> [Problem] Only the lines from the beginning of the data below through the line that contains "pre-emptions (R517) -/" should be repeated, exactly as written.

(Data supplied)

-- ==== Sys2Proof/Machine/Slices.lean ====
section
/-!
DEFINITION. Time slices, pre-emption, saving and restoring (R199, R200, R514 to R521).
-/

namespace Sys2Proof.Machine

open Sys2Proof

/-! ### Pending pre-emptions (R517) -/

/-- Whether a waiting or pre-empted job's footprint overlaps that of job `j` of its partition. -/
def State.contended (s : State) (j : Nat) : Bool :=
  (s.partJobs (partOf j)).any fun i =>
    i ≠ j && (match s.job i with
      | some b => !b.active
      | none => false) && overlaps (s.jobFootprint j) (s.jobFootprint i)

/-- The first cheap point of an image at or after a schedule tick. -/
def cheapFrom (i : Image) (t : Nat) : Option CheapImg :=
  (sortBy (·.tick) (i.cheaps.filter fun c => decide (t ≤ c.tick))).head?

/-- The lowest-numbered device of an image: it coordinates the job's start and its pre-emptions. -/
def firstDevice (i : Image) : Nat := i.devices.foldl min (i.devices.headD 0)

/-- Whether this device has asked for a mode change of some content. -/
def State.asking (s : State) (x : McContent) : Bool := s.mcCoord.any fun c => c.content = x

/-- Whether a change may be asked for now: the root is not failed and, where it is this device, has room (R434, R440). -/
def State.canAsk (s : State) : Bool :=
  !s.failedDevs.contains s.ceil.root && (decide (s.ceil.root ≠ s.device) || decide (s.mcRoot.length < 65))

/-- The first device of each waiting job of several devices whose footprint is free asks for the mode change that starts it, in the
order of R516 (R55, R71, log entry 124); a refused one is asked for again. -/
def State.askStarts (s : State) : State :=
  ((s.parts.map (·.1)).flatMap fun p => (slotOrder (s.part p).lastSlot).map fun i => 8 * p + i).foldl (fun s j =>
    match s.job j with
    | none => s
    | some b => match s.jobImage b with
      | none => s
      | some img =>
        let x := McContent.resume (partOf j) b.number
        if b.phase = .waiting && b.ending.isNone && !s.soleDevice img && firstDevice img = s.device && s.footprintFree j && !s.asking x &&
            s.canAsk then
          s.requestChange 0x06 x []
        else s) s

/-- QUANTUM_EXPIRY: at the end of a quantum with a waiter, a pre-emption becomes pending for a cheap point, on several
devices by a mode change of kind 0x06; without one a new slice is counted.
None becomes pending for a job whose groups have all ended (R520). -/
def execQuantumExpiry (j : Nat) (s : State) : Host.Outcome State Fault Refusal :=
  match s.job j with
  | none => .next s
  | some b => match s.jobImage b with
    | none => .next s
    | some img =>
      let p := s.part (partOf j)
      let due := b.sliceStart + p.quantum
      let ended := (s.jobGroups j).all fun x => (s.grp x.1 x.2).run = .ended
      if b.phase ≠ .running || p.saveUnits = 0 || b.pendCheap.isSome || ended || decide (b.stick < due) then .next s
      else if !s.contended j then .next (s.setJob j (some { b with sliceStart := due }))
      else match cheapFrom img (max due (b.stick + 2 * s.ceil.diam + 256)) with
      | none => .next s
      | some c =>
        if s.soleDevice img then .next (s.setJob j (some { b with pendCheap := some c.index }))
        else
          let x := McContent.preempt (partOf j) b.number c.index
          if firstDevice img ≠ s.device || s.asking x then .next s else .next (s.requestChange 0x06 x [])

/-! ### Saving (R199, R518) -/

/-- What a save keeps of a group: the ranges marked, its place in the program, whether it has ended or committed; the rest
takes its start values (R172, R200). -/
def Grp.keep (k : Grp) (r : LiveRegs) : Grp :=
  { Grp.reset with
    job := k.job, run := if k.run = .ended then .ended else .running, pc := k.pc, committed := k.committed,
    mask := if r.stack then k.mask else 0xFFFFFFFF, stack := if r.stack then k.stack else [],
    sregs := k.sregs.filter fun x => r.sregs.contains x.1, vregs := k.vregs.filter fun x => r.vregs.contains (x.1 / 32),
    pregs := k.pregs.filter fun x => r.pregs.contains x.1 }

/-- The live ranges that a cheap point marks for group `g` of core `c`. -/
def CheapImg.regsOf (p : CheapImg) (c g : Nat) : LiveRegs :=
  (p.regs.find? fun r => r.core = c && r.group = g).getD { core := c, group := g, vregs := [], sregs := [], pregs := [], stack := false }

/-- The half of core `c` that a job's stream has, none for the whole core. -/
def State.jobHalf (s : State) (j c : Nat) : Option Nat := ((s.job j).bind s.jobImage).bind fun i => s.streamHalf i c

/-- Whether a cell's key lies in a half: half 0 has columns 0 to 15, half 1 columns 16 to 31 (R151). -/
def cellInHalf (h : Option Nat) (key : Nat) : Bool := match h with
  | some h => decide (key % 32 / 16 = h)
  | none => true

/-- The live ranges of core `c` at a cheap point, for job `j`; of a split core, its half's. -/
def State.liveOf (s : State) (j c : Nat) (p : CheapImg) (epoch : Word32) : Snap :=
  let k := s.core c
  let mine (key : Nat) : Bool := p.banks.contains (key / 1024) && cellInHalf (s.jobHalf j c) key
  { core := c, epoch := epoch, groups := (k.groupsOf j).map fun x => (x.1, x.2.keep (CheapImg.regsOf p c x.1)),
    arr := { Arr.reset with bank := k.arr.bank.filter (fun x => mine x.1), bankPoison := k.arr.bankPoison.filter fun x => mine x.1 },
    store := s.grabStore c ((p.store.filter fun r => r.1 = c).map (·.2)) }

/-- The bytes of a slot's save area written; their layout is not stated, so each sector is a free value. -/
def State.fillSave (s : State) (j bytes : Nat) : State :=
  let p := s.part (partOf j)
  let base := p.saveVa + j % 8 * p.saveUnits * 65536
  (List.range ((bytes + 31) / 32)).foldl (fun s i =>
    (s.writeVa none (partOf j) (base + 32 * i) [(leBytes 32 (s.freeAt 256 0).toNat, false)]).used 1) s

/-- Trace record of a pre-emption or a resumption (R591). -/
def State.tracePreempt (s : State) (j : Nat) (b : Job) (n : Nat) (resumed : Bool) : State :=
  s.trace { part := partOf j, unit := devRef s.device, type := 0x05, cls := 2, job := b.number.toNat, epoch := b.epoch.toNat,
            payload := n * 2 ^ 16 + b2n resumed }

/-- SAVE_END (R294, R516, R518, R524): the marked ranges are saved, the job is pre-empted, and the next jobs start. -/
def execSaveEnd (j : Nat) (s : State) : Host.Outcome State Fault Refusal :=
  match s.job j with
  | none => .next s
  | some b => match s.jobImage b, b.phase with
    | some img, .saving n => match img.cheaps.find? fun c => c.index = n with
      | none => .next s
      | some c =>
        let s := (s.streamCores img).foldl (fun s k => s.noteStore k ((c.store.filter fun r => r.1 = k).map (·.2))) s
        let saved := (s.streamCores img).map fun k => s.liveOf j k c b.epoch
        let s := s.fillSave j c.bytes
        let s := s.cleanClusters (clustersOf (s.jobFootprint j))
        let s := (s.jobGroups j).foldl (fun s x => s.modGrp x.1 x.2 Grp.release) s
        let s := b.origins.foldl (fun s k => s.modQueue k.queue fun h => { h with preempted := satN 64 (h.preempted + 1) }) s
        let s := s.setJob j (some { b with phase := .preempted, saved := saved })
        .next ((s.tracePreempt j b n false).startWaiting (partOf j))
    | _, _ => .next s

/-! ### Restoring (R200, R518) -/

/-- The banks of a cheap point put back, and the other banks left as they stand. -/
def Arr.putBanks (a old : Arr) : Arr :=
  { a with bank := old.bank.foldl (fun m x => NMap.set m x.1 x.2 0) a.bank,
           bankPoison := old.bankPoison.foldl (fun m x => NMap.set m x.1 x.2 false) a.bankPoison }

/-- The cells of a half in some banks emptied before its saved cells are put back. -/
def Arr.dropBanks (a : Arr) (bs : List Nat) (h : Option Nat) : Arr :=
  let keep (key : Nat) : Bool := !(bs.contains (key / 1024) && cellInHalf h key)
  { a with bank := a.bank.filter fun x => keep x.1, bankPoison := a.bankPoison.filter fun x => keep x.1 }

/-- The saved ranges of a job put back into its cores. -/
def State.restoreJob (s : State) (j : Nat) (b : Job) (img : Image) (banks : List Nat) : State :=
  let s := s.startStreams j img
  let s := b.saved.foldl (fun s n =>
    let s := s.modCore n.core fun k =>
      { k with groups := n.groups.foldl (fun m x => NMap.set m x.1 x.2 Grp.reset) k.groups, arr := (k.arr.dropBanks banks (s.jobHalf j n.core)).putBanks n.arr }
    s.putStore n.core n.store) s
  s.modJob j fun b => { b with saved := [] }

/-- A job resumed: its schedule time goes on and a slice begins (R517, R518). The cheap point at which it stopped stays
named until then. -/
def State.resumeJob (s : State) (j : Nat) : State :=
  match s.job j with
  | none => s
  | some b =>
    (s.setJob j (some { b with phase := .running, pendCheap := none, sliceStart := b.stick })).tracePreempt j b (b.pendCheap.getD 0) true

/-- RESTORE_END: the saved ranges are back. On one device the job resumes; on several its coordinator asks for the mode
change that resumes it. -/
def execRestoreEnd (j : Nat) (s : State) : Host.Outcome State Fault Refusal :=
  match s.job j with
  | none => .next s
  | some b => match s.jobImage b with
    | none => .next s
    | some img =>
      if b.phase ≠ .restoring || !s.coresReady (s.jobFootprint j) then .next s
      else
        let banks := ((img.cheaps.find? fun c => b.pendCheap = some c.index).map (·.banks)).getD []
        let s := if b.saved.isEmpty then s else s.restoreJob j b img banks
        if s.soleDevice img then .next (s.resumeJob j)
        else
          let x := McContent.resume (partOf j) b.number
          if firstDevice img ≠ s.device || s.asking x then .next s else .next (s.requestChange 0x06 x [])

/-! ### Overrun (R521) -/

/-- Whether a job has passed its grace or its limit. -/
def State.overrun (s : State) (j : Nat) (b : Job) (img : Image) : Bool :=
  let p := s.part (partOf j)
  let late := match b.pendCheap with
    | some n => (img.cheaps.any fun c => c.index = n && decide (c.tick + p.grace ≤ b.stick)) &&
        (s.jobGroups j).any fun x => (s.grp x.1 x.2).run ≠ .stopped n && (s.grp x.1 x.2).run ≠ .ended
    | none => false
  b.phase = .running && (late || decide (p.limit ≤ b.stick))

/-- SLICE_OVERRUN: the job is aborted, never pre-empted. -/
def execSliceOverrun (j : Nat) (s : State) : Host.Outcome State Fault Refusal :=
  match s.job j with
  | none => .next s
  | some b => match s.jobImage b with
    | none => .next s
    | some img => if s.overrun j b img then .next (s.stopJob j { status := Status.sliceOverrun } []) else .next s

end Sys2Proof.Machine
end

(End Data supplied)

> [Expected answer]
-- ==== Sys2Proof/Machine/Slices.lean ====
section
/-!
DEFINITION. Time slices, pre-emption, saving and restoring (R199, R200, R514 to R521).
-/

namespace Sys2Proof.Machine

open Sys2Proof

/-! ### Pending pre-emptions (R517) -/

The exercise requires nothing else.